Directions: Copy each line of the listing that includes "State".

Data:
-- ==== Sys2Proof/Machine/Touch.lean ====
section
/-! DEFINITION. Console touch sensing: the Thimble link (R269 to R271, R287), the touch frame pipeline (R272 to R286), and
the user baseline (R282, R283, R381, R439). -/

namespace Sys2Proof.Machine

open Sys2Proof

/-! ### The panel (R273, R276) -/

/-- The number of node (x, y): raster order, lower y first. -/
def nodeAt (c : DeskCfg) (x y : Nat) : Nat := y * c.driveN + x

/-- The nodes of a panel. -/
def panelSize (c : DeskCfg) : Nat := c.driveN * c.senseN

/-- The eight neighbours of a node that lie on the panel, in raster order. -/
def neighbours (c : DeskCfg) (i : Nat) : List Nat :=
  let x : Int := (i % c.driveN : Nat)
  let y : Int := (i / c.driveN : Nat)
  (([(-1, -1), (0, -1), (1, -1), (-1, 0), (1, 0), (-1, 1), (0, 1), (1, 1)] : List (Int × Int)).filter (fun o =>
    decide (0 ≤ x + o.1) && decide (x + o.1 < c.driveN) && decide (0 ≤ y + o.2) && decide (y + o.2 < c.senseN))).map
    (fun o => nodeAt c (x + o.1).toNat (y + o.2).toNat)

/-- A value of a list of node values; outside it 0. -/
def valueAt (ds : List Int) (i : Nat) : Int := ds.getD i 0

/-- The touch threshold in force: a third of TOUCH_THRESH in glove mode (R275). -/
def touchLimit (c : DeskCfg) : Int := if c.mode = 1 then ((c.touchThresh / 3 : Nat) : Int) else c.touchThresh

/-- The release threshold (R273, R275). -/
def releaseLimit (c : DeskCfg) : Int := 3 * touchLimit c / 4

/-- The least delta of a peak (R276). -/
def peakLimit (c : DeskCfg) : Int := if c.mode = 2 then (c.hoverThresh : Int) else touchLimit c

/-! ### Filters (R273) -/

/-- Insert into a rising list, repeats kept. -/
def insertValue (k : Int) : List Int → List Int
  | [] => [k]
  | j :: t => if k ≤ j then k :: j :: t else j :: insertValue k t

/-- The median of five values. -/
def median (ms : List Int) : Int := (ms.foldr insertValue []).getD 2 0

/-- A node value saturated to 16 bits (R272). -/
def saturate (m : Int) : Int := max 0 (min m 65535)

/-- The integration window W in µs (R272, R275). -/
def windowUs (c : DeskCfg) : Nat := if c.mode = 1 then 400 else 200

/-- The front-end gain (R275). -/
def frontGain (c : DeskCfg) : Nat := if c.mode = 1 then 4 else 1

/-- The node value of node `i` from the magnitude of its I/Q pair: scaled by the sense line's gain factor for the plan, divided by the
front-end gain, saturated (R272). -/
def nodeValue (c : DeskCfg) (info : HeadInfo) (plan i : Nat) (mag : Int) : Int :=
  saturate (mag * ((info.gains.getD (16 * (i / c.driveN) + plan) 65536 : Nat) : Int) / ((65536 * frontGain c : Nat) : Int))

/-- The SLOT messages of a touch frame, from the sample count after `count` on (R270, R272): a settle time of 20 µs and the window for
each eight electrodes, and the listen slot last. -/
def slotMessages (c : DeskCfg) (count plan : Nat) : List ThimbleMsg :=
  (List.range (c.driveN / 8 + 1)).map (fun g =>
    .slot ((count + 1 + g * (4 * (20 + windowUs c))) % 16777216) (if g < c.driveN / 8 then (List.range 8).map (fun i => 8 * g + i) else [])
      plan (frontGain c) c.driveLevel (windowUs c))

/-- Messages go down a desk's link. -/
def State.sendDesk (d : Nat) (ms : List ThimbleMsg) (s : State) : State :=
  { s with out := { s.out with thimble := (ms.map (fun m => (d, m))).reverse ++ s.out.thimble } }

/-- Whether the info memory passes its CRC (R271). -/
def infoSound (i : HeadInfo) : Bool := decide ((foldCrc 0 0 0x71B0 i.raw).toNat = i.crc)

/-- A node takes its value of a frame (R273). -/
def Node.filter (c : DeskCfg) (m : Int) (n : Node) : Node :=
  let ms := (m :: n.ms).take 5
  { n with ms := ms, y := n.y + (median ms - n.y) * c.filtK / 256 }

/-- A node's delta (R273). -/
def Node.delta (n : Node) : Int := n.b - n.y

/-- A node at the first frame after STARTING (R284). -/
def firstNode (b0 m : Int) : Node := { ms := List.replicate 5 m, y := m, b := b0, b0 := b0 }

/-! ### Baselines (R282, R439) -/

/-- The newer valid copy of the user calibration. -/
def Flash.newestCal (f : Flash) : Option CalCopy :=
  if f.newestIsA then some f.calA
  else if f.calB.valid then some f.calB else none

/-- An offset clamped to ±F_LIMIT. -/
def clampTo (limit : Nat) (u : Int) : Int := max (-(limit : Int)) (min u limit)

/-- The offsets of a desk; without a valid copy, or without flash, they are zero. -/
def State.userOffsets (s : State) (d : Nat) : List Int :=
  if s.flash.fitted then (match s.flash.newestCal with | none => [] | some c => c.offsets.get [] d) else []

/-- B0 of node `i`: the factory baseline and the clamped user offset (R282). -/
def State.baseAt (s : State) (d i : Nat) : Int :=
  (((s.desk d).info.factory.getD i 0 : Nat) : Int) + clampTo (s.desk d).info.limit (valueAt (s.userOffsets d) i)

The completed task:
def State.sendDesk (d : Nat) (ms : List ThimbleMsg) (s : State) : State :=
def State.userOffsets (s : State) (d : Nat) : List Int :=
def State.baseAt (s : State) (d i : Nat) : Int :=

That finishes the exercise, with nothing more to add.